ÉTYMOL. ET HIST. − 1223 « couvrir d'une couche d'argent » (G. de Coincy, Mir. Vierge, ms. Soiss., f°25 bds Gdf. Compl. : Voir vous dirai des prelaz d'ore, Qui les mains leur argente et dore) ; d'où av. 1544 part. passé adj. fig. « qui rappelle l'éclat ou la blancheur de l'argent » (Marot, t. IV, p. 84 ds Littré : [Le corbeau] Estoit jadis si blanc et argenté Qu'egal estoit aux colombelles coyes). Dér. de argent* étymol. 1; dés. -er.

  • ARGENT, subst. masc.

ÉTYMOL. ET HIST. − 1. 881-82 « métal blanc, brillant, dont on se sert pour fabriquer des monnaies, de la vaisselle, des bijoux, etc. » (Eulalie, éd. A. Henry, Chrestomathie de l'a. fr., 7 : Ne por or ned argent ne paramenz) ; d'où 1678-79 fig. « couleur d'argent » (La Fontaine, Fables, XI, 6 ds Littré : Le temps, qui toujours marche, avait pendant deux nuits Échancré selon l'ordinaire De l'astre au front d'argent la face circulaire) ; p. anal. 1271 vif argent « mercure » (E. Boileau, Métiers, éd.
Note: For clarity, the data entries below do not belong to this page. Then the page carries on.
-- ==== Sys2Proof/Machine/Power.lean ====
section
/-! DEFINITION. Power delivery, capping, thermal control, power-down, fencing (16_power_and_thermal, 01 R33-R36, 18 R561). -/
namespace Sys2Proof.Machine

def State.updPwr (s : State) (f : Power → Power) : State := { s with pwr := f s.pwr }
def State.updRP (s : State) (r : Nat) (f : RegionPower → RegionPower) : State := s.updR r (fun x => { x with pwr := f x.pwr })

/-! ### Voltage loop and droop guard (16 R501-R506) -/

/-- A factory trim in 0.5 mV units as 0.25 mV units (17 T17.10). -/
def trimUnits (t : BitVec 6) : Int := 2 * t.toInt

/-- The sense target: the window's low end minus 40 mV, with the region's trim (16 R501). -/
def senseTarget (lo : BitVec 12) (trim : BitVec 6) : Int := (lo.toNat : Int) - 160 + trimUnits trim

/-- The lowest reading, if there is one. -/
def lowest (l : List (BitVec 12)) : Option Nat :=
  l.foldl (fun b x => match b with
    | none => some x.toNat
    | some v => some (min v x.toNat)) none

/-- One step of a domain's loop (16 R502): up 2.5 mV below the target, down 2.5 mV beyond 15 mV over it, then clamped. -/
def loopStep (set lo hi : BitVec 12) (trim : BitVec 6) (readings : List (BitVec 12)) : BitVec 12 :=
  match lowest readings with
  | none => clamp set lo hi
  | some m =>
    let t := senseTarget lo trim
    if (m : Int) < t then clamp (set + 10) lo hi
    else if t + 60 < (m : Int) then clamp (set - 10) lo hi
    else clamp set lo hi

def execVoltageLoopStep (r : Fin 144) (vlog vsram : List (BitVec 12)) (s : State) : Host.Outcome State Fault Refusal :=
  let b := (s.rg r).bru
  ok (if (s.rg r).pwr.rails.vlog then
    s.updRP r (fun p => { p with
      vlogSet := loopStep p.vlogSet p.vlogLo p.vlogHi b.vlogTrim vlog
      vsramSet := loopStep p.vsramSet p.vsramLo p.vsramHi b.vsramTrim vsram })
  else s)

/-- Any VLOG sensor below the target minus 25 mV sets duty 8; exactly 25 mV does not (16 R506). -/
def execDroopEngage (r : Fin 144) (vlog : List (BitVec 12)) (s : State) : Host.Outcome State Fault Refusal :=
  let p := (s.rg r).pwr
  let t := senseTarget p.vlogLo (s.rg r).bru.vlogTrim - 100
  ok (if (s.rg r).osc.cls ≠ 7 ∧ vlog.any (fun v => decide ((v.toNat : Int) < t)) then s.updRP r (fun p => { p with droop := true })
  else s)

/-- Every sensor at or above the target minus 10 mV for 10 consecutive µs restores duty 16 (16 R506). -/
def execDroopRelease (r : Fin 144) (vlog : List (BitVec 12)) (heldUs : Nat) (s : State) : Host.Outcome State Fault Refusal :=
  let p := (s.rg r).pwr
  let t := senseTarget p.vlogLo (s.rg r).bru.vlogTrim - 40
  ok (if 10 ≤ heldUs ∧ vlog.all (fun v => decide (t ≤ (v.toNat : Int))) then s.updRP r (fun p => { p with droop := false })
  else s)

/-- A region's duty: the lower of the peak limiter's and the droop guard's (16 R505). -/
def State.duty (s : State) (r : Nat) : Nat := if (s.rg r).pwr.droop then min 8 s.pwr.duty.toNat else s.pwr.duty.toNat

/-! ### Estimate and peak limiter (16 R509-R511) -/

/-- The region's estimate (16 R509): gain × the weighted counts + the static part, in mW. -/
def execActivityEstimate (r : Fin 144) (counts : List Nat) (s : State) : Host.Outcome State Fault Refusal :=
  let p := (s.rg r).pwr
  let dyn := ((s.fixed.weights.zip counts).map (fun x => x.1 * x.2)).foldl (· + ·) 0
  let e := p.gain * dyn / 1000 + Config.staticPower p.vlogSet.toNat p.vsramSet.toNat p.tempMax.toNat
  ok (s.updRP r (fun p => { p with estNow := e, estSum := p.estSum + e, estN := p.estN + 1 }))

/-- The module estimate in mW: region estimates, VLNK and carrier, divided by η (16 R509). -/
def State.moduleEstimate (s : State) : Nat :=
  ((s.rgn.map (fun r => r.2.pwr.estNow)).foldl (· + ·) 0 + s.pwr.vlnkMw + s.pwr.carrierMw) * 1000 / s.pwr.eta.toNat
G.-B. Depping, 183 ds T.-L. : de quoi qu'il [li dé] soient ploumez, soit de vif argent ou de plons), ,,vieilli`` à partir de DG.
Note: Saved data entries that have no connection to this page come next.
/-- 03 R92-R95, R100, R101, T3.29: a live VF's writes of SQ_EN, CQ_EN, SQ_TAIL, CQ_HEAD and CANCEL. A ring that cannot be enabled enters ERROR with
its cause, a doorbell value that is not accepted is only counted; a set that is not live takes nothing. Where it fixes what the spec leaves open it follows logs 13, 15. -/
def Obligations.RingRegistersActAsWritten : Prop :=
  ∀ (s : State) (n : Fin 12) (k : Fin 64),
    let p := s.pt n
    let r := p.ring k
    let ringIs := fun (f : Ring → Ring) => s.updP n (fun q => q.updRing k f)
    (s.vfLive n = false → ∀ v, exec (.sqEnable n k) s = .next s ∧ exec (.sqDisable n k) s = .next s ∧ exec (.cqEnable n k) s = .next s ∧
      exec (.cqDisable n k) s = .next s ∧ exec (.doorbellSqTail n k v) s = .next s ∧ exec (.doorbellCqHead n k v) s = .next s ∧
      exec (.ringCancel n k) s = .next s) ∧
    (s.vfLive n = true →
      (r.cqEn = false → 4 ≤ r.cqLog2.toNat → r.cqLog2.toNat ≤ 16 → exec (.cqEnable n k) s = .next (ringIs (fun _ => { r with
        cqEn := true, cqTail := 0, cqHead := 0, cqPhase := true, cqUsed := 0, cqReserved := 0 }))) ∧
      ((∀ e ∈ p.rings, e.2.sqState ≠ .disabled → e.2.cqIndex.toNat ≠ k.val) → exec (.cqDisable n k) s = .next (ringIs (fun x => { x with cqEn := false }))) ∧
      ((∃ e ∈ p.rings, e.2.sqState ≠ .disabled ∧ e.2.cqIndex.toNat = k.val) → exec (.cqDisable n k) s = .next s) ∧
      (r.sqState = .disabled → 4 ≤ r.sqLog2.toNat → r.sqLog2.toNat ≤ 12 → (p.ring r.cqIndex.toNat).cqEn = true →
        exec (.sqEnable n k) s = .next (ringIs (fun x => { x with sqHead := 0, sqTail := 0, sqState := .enabled, errCause := 0 }))) ∧
      (r.sqState = .disabled → (r.sqLog2.toNat < 4 ∨ 12 < r.sqLog2.toNat) → Completes (.sqEnable n k) s (fun u =>
        (u.pt n).ring k = { r with sqState := .error, errCause := 2 } ∧ s.eventAt u (.vf n) 0x0001 5 k (k.val + 2 * 256))) ∧
      (r.sqState = .disabled → 4 ≤ r.sqLog2.toNat → r.sqLog2.toNat ≤ 12 → (p.ring r.cqIndex.toNat).cqEn = false → Completes (.sqEnable n k) s (fun u =>
        (u.pt n).ring k = { r with sqState := .error, errCause := 3 } ∧ s.eventAt u (.vf n) 0x0001 5 k (k.val + 3 * 256))) ∧
      (r.sqState = .enabled ∨ r.sqState = .error → Completes (.sqDisable n k) s (fun u =>
        (u.pt n).ring k = { r with
          sqState := if ∃ o ∈ s.ops, o.part = n.val ∧ o.ring = k.val then .draining else .disabled
          errCause := if ∃ o ∈ s.ops, o.part = n.val ∧ o.ring = k.val then r.errCause else 0 } ∧
        ∀ o ∈ s.ops, o.part = n.val → o.ring = k.val → o.st = .admitted → ∃ e ∈ u.ops, e.id = o.id ∧ e.st = .ended ∧ e.status = 11 ∧ e.detail = 1)) ∧
      (∀ v : W16, r.sqState = .enabled → p.state ≠ .resetting → v.toNat < 2 ^ r.sqLog2.toNat →
        Completes (.doorbellSqTail n k v) s (fun u => (u.pt n).ring k = { r with sqTail := v } ∧ (∀ j, j ≠ k.val → (u.pt n).ring j = p.ring j) ∧
          (u.pt n).doorbellDrop = p.doorbellDrop ∧ u.ops = s.ops)) ∧
      (∀ v : W16, (r.sqState ≠ .enabled ∨ (v ≠ r.sqTail ∧ 2 ^ r.sqLog2.toNat ≤ v.toNat)) → Completes (.doorbellSqTail n k v) s (fun u =>
        (u.pt n).rings = p.rings ∧ (u.pt n).doorbellDrop = p.doorbellDrop + 1 ∧ u.ops = s.ops ∧
        s.eventAt u (.vf n) 0x0002 5 k (k.val + 2 ^ 16 * v.toNat))) ∧
      (∀ v : W16, r.cqEn = true → v.toNat < 2 ^ r.cqLog2.toNat → r.cqHead.toNat < 2 ^ r.cqLog2.toNat →
        let d := (v.toNat + 2 ^ r.cqLog2.toNat - r.cqHead.toNat) % 2 ^ r.cqLog2.toNat
        (d ≤ r.cqUsed → exec (.doorbellCqHead n k v) s = .next (ringIs (fun x => { x with cqHead := v, cqUsed := r.cqUsed - d }))) ∧
        (r.cqUsed < d → Completes (.doorbellCqHead n k v) s (fun u => (u.pt n).rings = p.rings ∧ (u.pt n).doorbellDrop = p.doorbellDrop + 1))) ∧
      Completes (.ringCancel n k) s (fun u =>
        (∀ o ∈ s.ops, o.part = n.val → o.ring = k.val → o.st = .admitted → ∃ e ∈ u.ops, e.id = o.id ∧ e.st = .ended ∧ e.status = 11 ∧ e.detail = 0) ∧
        (∀ o ∈ s.ops, (∀ e ∈ s.ops, e.part = n.val → e.ring = k.val → e.st = .admitted → e.id ≠ o.id) → o ∈ u.ops) ∧ u.part = s.part))

/-- 03 R96, R99, R101, R105-R114, T3.6-T3.10: a descriptor that passes its checks is admitted, one with an opcode not listed ends BAD_DESCRIPTOR, a
fetch that fails puts its ring in ERROR; an admitted descriptor starts; an ended one gives its signal and its record. 03 R99, R106, R109, T3.9: NOP, FENCE, SYNC_SIGNAL and SYNC_WAIT end OK once their condition holds; SYNC_SIGNAL adds or sets its object; a
SYNC_WAIT whose timeout passes ends CANCELLED with DETAIL 2. Where it fixes what the spec leaves open it follows logs 2, 9, 11, 16. -/
def Obligations.DescriptorsRunAndOrderingOperationsEnd : Prop :=
  (
  ∀ (s : State),
    (∀ (n : Fin 12) (k : Fin 64) (desc : BitVec 512), s.nextAdmission = some (n.val, k.val) → (∀ e ∈ s.ops, e.id ≠ s.nextOp) →
      let r := (s.pt n).ring k
      let o : Op := {
        id := s.nextOp, part := n, ring := k, slot := r.sqHead.toNat, desc := desc, ext := [], cq := r.cqIndex.toNat, st := .admitted, status := 0,
        detail := 0, doneTick := 0, ended := 0, noSignal := false, timely := false }
      (desc.toNat / 2 ^ 11 % 2 = 0 → s.admissionCheck o none = none → Completes (.descriptorFetch n k (.got desc none)) s (fun u =>
        u.ops = s.ops ++ [o] ∧ u.nextOp = s.nextOp + 1 ∧ (u.pt n).admitted = (s.pt n).admitted + 1 ∧
        ((u.pt n).ring k).sqHead = (if r.sqHead.toNat + 1 = 2 ^ r.sqLog2.toNat then 0 else r.sqHead + 1) ∧
        ((u.pt n).ring r.cqIndex.toNat).cqReserved = ((s.pt n).ring r.cqIndex.toNat).cqReserved + 1 ∧ u.out = s.out)) ∧
      (desc.toNat % 256 ∉ opcodes → Completes (.descriptorFetch n k (.got desc none)) s (fun u =>
        ∃ e ∈ u.ops, e.id = s.nextOp ∧ e.st = .ended ∧ e.status = 8 ∧ e.detail = 1 ∧ e.noSignal = true)) ∧
      Completes (.descriptorFetch n k .fault) s (fun u => (u.pt n).ring k = { r with sqState := .error, errCause := 1 } ∧
        u.ops = s.ops ∧ s.eventAt u (.vf n) 0x0001 5 k (k.val + 256))) ∧
    (∀ (i : Nat) (o : Op), s.findOp i = some o →
      (o.st = .admitted → (s.pt o.part).state = .active → (s.core .sch).state = .running → o.notBefore = 0 →
        (o.waitEn = true → tokenMet ((s.syncGet ((s.pt o.part).syncBase + o.waitObj)).setWidth 16) (BitVec.ofNat 16 o.waitValue)) →
        (∀ e ∈ s.ops, e.part = o.part → e.ring = o.ring → e.id < o.id → e.st ≠ .admitted ∧ (e.st = .started → e.opcode ≠ 2 ∧ e.opcode ≠ 4)) →
        exec (.descriptorStart i) s = .next (s.updOp i (fun x => { x with st := .started }))) ∧
      (o.st = .ended → s.canWrite (.vf (Fin.ofNat 12 o.part)) = true → (o.quiet = false ∨ o.status ≠ 0) → Completes (.descriptorComplete i) s (fun u =>
        let c := (s.pt o.part).ring o.cq
        let b := leBytes 16 (completionBits o c.cqPhase)
        let a := c.cqBase.toNat / 4096 * 4096 + 16 * c.cqTail.toNat
        u.out = Output.hostWrite (.vf (Fin.ofNat 12 o.part)) (a + 15) (b.drop 15) :: Output.hostWrite (.vf (Fin.ofNat 12 o.part)) a (b.take 15) :: s.out ∧
        (∀ e ∈ u.ops, e.id ≠ i) ∧ (u.pt o.part).completed = (s.pt o.part).completed + 1 ∧
        (o.signalEn = true → o.noSignal = false → (o.status = 0 ∨ o.signalAlways = true) →
          let j := (s.pt o.part).syncBase + o.signalObj
          u.syncGet j = s.syncGet j + BitVec.ofNat 64 o.incr) ∧
        ((o.signalEn = false ∨ o.noSignal = true ∨ (o.status ≠ 0 ∧ o.signalAlways = false)) → u.sync = s.sync))) ∧
      (o.st = .ended → o.quiet = true → o.status = 0 → Completes (.descriptorComplete i) s (fun u => u.out = s.out ∧ ∀ e ∈ u.ops, e.id ≠ i)))
  ) ∧
  (
  ∀ (s : State) (i : Nat) (o : Op), s.findOp i = some o → o.st = .started →
    let fin := fun (u : State) (st d : Nat) => ∃ e ∈ u.ops, e.id = i ∧ e.st = .ended ∧ e.status = BitVec.ofNat 8 st ∧ e.detail = BitVec.ofNat 32 d ∧
      e.doneTick = s.tick
    let obj := (s.pt o.part).syncBase + o.le 16 2 % 2 ^ 15
    let value := BitVec.ofNat 64 (o.le 24 8)
    (o.opcode = 1 → Completes (.nop i) s (fun u => fin u 0 0 ∧ u.sync = s.sync)) ∧
    (o.opcode = 2 → o.byte 16 = 0 → (∀ e ∈ s.ops, e.part = o.part → e.ring = o.ring → o.id ≤ e.id) → Completes (.fence i) s (fun u => fin u 0 0 ∧ u.sync = s.sync)) ∧
    (o.opcode = 2 → o.byte 16 = 1 → (∀ e ∈ s.ops, e.part = o.part → o.id ≤ e.id) → Completes (.fencePartition i) s (fun u => fin u 0 0 ∧ u.sync = s.sync)) ∧
    (o.opcode = 2 → (∃ e ∈ s.ops, e.part = o.part ∧ e.ring = o.ring ∧ e.id < o.id) → exec (.fence i) s = .next s ∧ exec (.fencePartition i) s = .next s) ∧
    (o.opcode = 3 → o.byte 18 = 0 → Completes (.syncSignal i) s (fun u => fin u 0 0 ∧ u.syncGet obj = s.syncGet obj + value ∧
      ∀ j, j ≠ obj → u.syncGet j = s.syncGet j)) ∧
    (o.opcode = 3 → o.byte 18 = 1 → Completes (.syncSignalSet i) s (fun u => fin u 0 0 ∧ u.syncGet obj = value ∧
      ∀ j, j ≠ obj → u.syncGet j = s.syncGet j)) ∧
    (o.opcode = 4 → compares (o.byte 18) (s.syncGet obj) value → Completes (.syncWait i) s (fun u => fin u 0 0 ∧ u.sync = s.sync)) ∧
    (o.opcode = 4 → ¬ compares (o.byte 18) (s.syncGet obj) value → exec (.syncWait i) s = .next s ∧
      (o.le 20 4 ≠ 0 → Completes (.syncWaitTimeout i) s (fun u => fin u 11 2 ∧ u.sync = s.sync)))
  )

/-- 02 R68, R69, 03 R88, R89, R116-R121, T3.14, T3.22-T3.25: event rings and status pages are enabled, consumed and refreshed; Bus Master Enable, links
and resets of functions. Where it fixes what the spec leaves open it follows logs 2, 9, 15, 17. -/
def Obligations.FunctionsAndLinksFollowTheirCommands : Prop :=
  ∀ (s : State),
    (∀ (ep : Ep), (match ep with | .pf _ => True | .vf n => s.vfLive n = true) →
      let q := (s.endpoint ep).evq
      let p := (s.endpoint ep).status
      (q.en = false → 4 ≤ q.log2.toNat → q.log2.toNat ≤ 12 → exec (.evqEnable ep) s = .next (s.updEp ep (fun x => { x with evq := { q with
        en := true, tail := 0, head := 0, phase := true, seq := 0, used := 0, losing := false } }))) ∧
      (∀ v : W16, v.toNat < 2 ^ q.log2.toNat → (v.toNat + 2 ^ q.log2.toNat - q.head.toNat) % 2 ^ q.log2.toNat ≤ q.used →
        exec (.evqHeadWrite ep v) s = .next (s.updEp ep (fun x => { x with evq := { q with
          head := v, used := q.used - (v.toNat + 2 ^ q.log2.toNat - q.head.toNat) % 2 ^ q.log2.toNat } }))) ∧
      (∀ v : W16, 2 ^ q.log2.toNat ≤ v.toNat → Completes (.evqHeadWrite ep v) s (fun u => u.endpoint ep = s.endpoint ep)) ∧
      (p.en = false → exec (.statusEnable ep) s = .next (s.updEp ep (fun x => { x with status := { p with en := true, heartbeat := 0 } }))) ∧
      (p.en = true → s.canWrite ep = true → (match ep with | .pf _ => True | .vf n => (s.pt n).state ≠ .free) → Completes (.statusPageRefresh ep) s (fun u =>
        (u.endpoint ep).status = { p with seq := p.seq + 2, heartbeat := p.heartbeat + 1 } ∧
        ∃ body, body.length = 4088 ∧ body.take 8 = leBytes 8 p.heartbeat.toNat ∧ (body.drop 8).take 8 = leBytes 8 s.cad.count.toNat ∧
          (body.drop 16).take 8 = leBytes 8 s.genState ∧
          u.out = Output.hostWrite ep (4096 * p.base.toNat) (leBytes 8 (p.seq + 2).toNat) :: Output.hostWrite ep (4096 * p.base.toNat + 8) body ::
            Output.hostWrite ep (4096 * p.base.toNat) (leBytes 8 (p.seq + 1).toNat) :: s.out))) ∧
    (∀ k : Fin 4,
      let l := s.lk k
      exec (.busMasterEnableClear (.pf k)) s = .next (s.updL k (fun x => { x with bme := false })) ∧
      (l.ep.held = [] → Completes (.busMasterEnableSet (.pf k)) s (fun u => (u.lk k).bme = true ∧ (u.lk k).vfBme = l.vfBme ∧ u.out = s.out)) ∧
      (∀ (sp : BitVec 3) (w : BitVec 5) (fl : Bool), l.bme = false → (∀ n, n < 12 → (s.pt n).state = .free ∨ (s.pt n).hostLink ≠ k.val) →
        Completes (.hostLinkUp k sp w fl) s (fun u => u.lk k = { l with up := true, speed := sp, width := w, flit := fl } ∧ u.out = s.out)) ∧
      (Completes (.hostLinkDown k) s (fun u => (u.lk k).up = false ∧ (u.lk k).speed = 0 ∧ (u.lk k).width = 0 ∧ (u.lk k).linkResets = satInc l.linkResets ∧
        (u.lk k).bme = false ∧ ∀ n, n < 12 → (s.pt n).hostLink = k.val → (s.pt n).state = .active → (u.pt n).state = .resetting)) ∧
      Completes (.pfFlr k) s (fun u => (u.lk k).bme = false ∧ (u.lk k).ep.status.en = false ∧ (u.lk k).ep.evq.en = false ∧ (u.lk k).ep.mbx.en = false ∧
        (u.lk k).ep.held = [] ∧ ∀ n, n < 12 → (s.pt n).hostLink = k.val → (s.pt n).state = .active → (u.pt n).state = .resetting) ∧
      (∀ n : Fin 12, (s.pt n).hostLink = k.val → s.vfLive n = true → (s.pt n).state = .active → Completes (.vfFlr k n) s (fun u =>
        (u.pt n).state = .resetting ∧ (u.pt n).resetStep = 1 ∧ (u.lk k).vfBme.getLsbD n.val = false ∧
        ∀ j, j ≠ n.val → (u.pt j).state = (s.pt j).state)) ∧
      (∀ num : BitVec 4, num.toNat ≤ 12 → Completes (.vfEnableChange k false num) s (fun u => (u.lk k).vfEnable = false ∧ (u.lk k).numVfs = num ∧
        ∀ n, n < 12 → (s.pt n).hostLink = k.val → s.vfLive n = true → (s.pt n).state = .active → (u.pt n).state = .resetting)))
Lire également les définitions de argenté et argent pour amorcer la réflexion symbolique.




Symbolisme onirique :


Selon Georges Romey, auteur du Dictionnaire de la Symbolique, le vocabulaire fondamental des rêves, Tome 1 : couleurs, minéraux, métaux, végétaux, animaux (Albin Michel, 1995),


"Les scènes oniriques dans lesquelles scintillent les teintes argentées semblent drapées dans la couleur de l'insaisissable : L'interprétation de la couleur argent se heurte aux mêmes difficultés que celles qu'on rencontre dans la recherche du sens de l'argent-métal. Ces rêves, dans lesquels se jouent de subtiles métamorphoses du psychisme, paraissent inspirés par le mystérieux Mercurius, l'agent transformant de l'œuvre alchimique. La teinte argentée, avant d'être une couleur, est une brillance et, plus encore, un reflet. La lumière d'argent est toujours une lumière oniriquement réfléchie.
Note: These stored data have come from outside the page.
@[simp] theorem State.delOp_fixed (i : Nat) : (s.delOp i).fixed = s.fixed := rfl
@[simp] theorem State.delOp_phase (i : Nat) : (s.delOp i).phase = s.phase := rfl
@[simp] theorem State.delOp_scratch (i : Nat) : (s.delOp i).scratch = s.scratch := rfl
@[simp] theorem State.delOp_rsShadow (i : Nat) : (s.delOp i).rsShadow = s.rsShadow := rfl
@[simp] theorem State.delOp_links (i : Nat) : (s.delOp i).links = s.links := rfl
@[simp] theorem State.delOp_rgn (i : Nat) : (s.delOp i).rgn = s.rgn := rfl
@[simp] theorem State.delOp_part (i : Nat) : (s.delOp i).part = s.part := rfl
@[simp] theorem State.delOp_sync (i : Nat) : (s.delOp i).sync = s.sync := rfl
@[simp] theorem State.delOp_nextOp (i : Nat) : (s.delOp i).nextOp = s.nextOp := rfl
@[simp] theorem State.delOp_nextEnd (i : Nat) : (s.delOp i).nextEnd = s.nextEnd := rfl
@[simp] theorem State.delOp_rrPart (i : Nat) : (s.delOp i).rrPart = s.rrPart := rfl
@[simp] theorem State.delOp_cad (i : Nat) : (s.delOp i).cad = s.cad := rfl
@[simp] theorem State.delOp_fw (i : Nat) : (s.delOp i).fw = s.fw := rfl
@[simp] theorem State.delOp_sec (i : Nat) : (s.delOp i).sec = s.sec := rfl
@[simp] theorem State.delOp_portOwner (i : Nat) : (s.delOp i).portOwner = s.portOwner := rfl
@[simp] theorem State.delOp_pwr (i : Nat) : (s.delOp i).pwr = s.pwr := rfl
@[simp] theorem State.delOp_bru (i : Nat) : (s.delOp i).bru = s.bru := rfl
@[simp] theorem State.delOp_ras (i : Nat) : (s.delOp i).ras = s.ras := rfl
@[simp] theorem State.delOp_mgt (i : Nat) : (s.delOp i).mgt = s.mgt := rfl
@[simp] theorem State.delOp_tiles (i : Nat) : (s.delOp i).tiles = s.tiles := rfl
@[simp] theorem State.delOp_sram (i : Nat) : (s.delOp i).sram = s.sram := rfl
@[simp] theorem State.delOp_sramG (i : Nat) : (s.delOp i).sramG = s.sramG := rfl
@[simp] theorem State.delOp_slices (i : Nat) : (s.delOp i).slices = s.slices := rfl
@[simp] theorem State.delOp_sliceG (i : Nat) : (s.delOp i).sliceG = s.sliceG := rfl
@[simp] theorem State.delOp_flash (i : Nat) : (s.delOp i).flash = s.flash := rfl
@[simp] theorem State.delOp_runs (i : Nat) : (s.delOp i).runs = s.runs := rfl
@[simp] theorem State.delOp_ports (i : Nat) : (s.delOp i).ports = s.ports := rfl
@[simp] theorem State.delOp_tor (i : Nat) : (s.delOp i).tor = s.tor := rfl
@[simp] theorem State.delOp_routeSet (i : Nat) : (s.delOp i).routeSet = s.routeSet := rfl
@[simp] theorem State.delOp_routeWork (i : Nat) : (s.delOp i).routeWork = s.routeWork := rfl
@[simp] theorem State.delOp_proto (i : Nat) : (s.delOp i).proto = s.proto := rfl
@[simp] theorem State.delOp_snaps (i : Nat) : (s.delOp i).snaps = s.snaps := rfl
@[simp] theorem State.delOp_xfers (i : Nat) : (s.delOp i).xfers = s.xfers := rfl
@[simp] theorem State.delOp_pkts (i : Nat) : (s.delOp i).pkts = s.pkts := rfl
@[simp] theorem State.delOp_nextPkt (i : Nat) : (s.delOp i).nextPkt = s.nextPkt := rfl
@[simp] theorem State.delOp_shPages (i : Nat) : (s.delOp i).shPages = s.shPages := rfl
@[simp] theorem State.delOp_backing (i : Nat) : (s.delOp i).backing = s.backing := rfl
@[simp] theorem State.delOp_fetches (i : Nat) : (s.delOp i).fetches = s.fetches := rfl
@[simp] theorem State.delOp_passed (i : Nat) : (s.delOp i).passed = s.passed := rfl
@[simp] theorem State.delOp_readSeq (i : Nat) : (s.delOp i).readSeq = s.readSeq := rfl
@[simp] theorem State.delOp_pubs (i : Nat) : (s.delOp i).pubs = s.pubs := rfl
@[simp] theorem State.delOp_insts (i : Nat) : (s.delOp i).insts = s.insts := rfl
@[simp] theorem State.delOp_streamOps (i : Nat) : (s.delOp i).streamOps = s.streamOps := rfl
@[simp] theorem State.delOp_nextInst (i : Nat) : (s.delOp i).nextInst = s.nextInst := rfl
@[simp] theorem State.delOp_nextReq (i : Nat) : (s.delOp i).nextReq = s.nextReq := rfl
@[simp] theorem State.delOp_opProg (i : Nat) : (s.delOp i).opProg = s.opProg := rfl
@[simp] theorem State.delOp_out (i : Nat) : (s.delOp i).out = s.out := rfl
@[simp] theorem State.delOp_free (i : Nat) : (s.delOp i).free = s.free := rfl
@[simp] theorem State.delOp_pending (i : Nat) : (s.delOp i).pending = s.pending := rfl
La plupart des auteurs qui ont traité du symbolisme ont évité d'analyser cette image. Ils ont concentré leurs observations sur l'argent-métal ou sur le blanc lumineux, trop facilement assimilé à la couleur argentée. Celle-là, si rebelle qu'elle soit aux investigations, offre pourtant aux projections symboliques un champ tout à fait spécifique. L'imaginaire, dans 80% des situations, expose la nuance argentée à partir de supports qui la distancient nettement de l'argent-métal. Un reflet d'argent jouant sur les vagues de la mer, un décor recouvert de papier argenté, un revêtement d'aluminium, un rayon de lune, les poissons argentés sont parmi les évocations les plus nombreuses.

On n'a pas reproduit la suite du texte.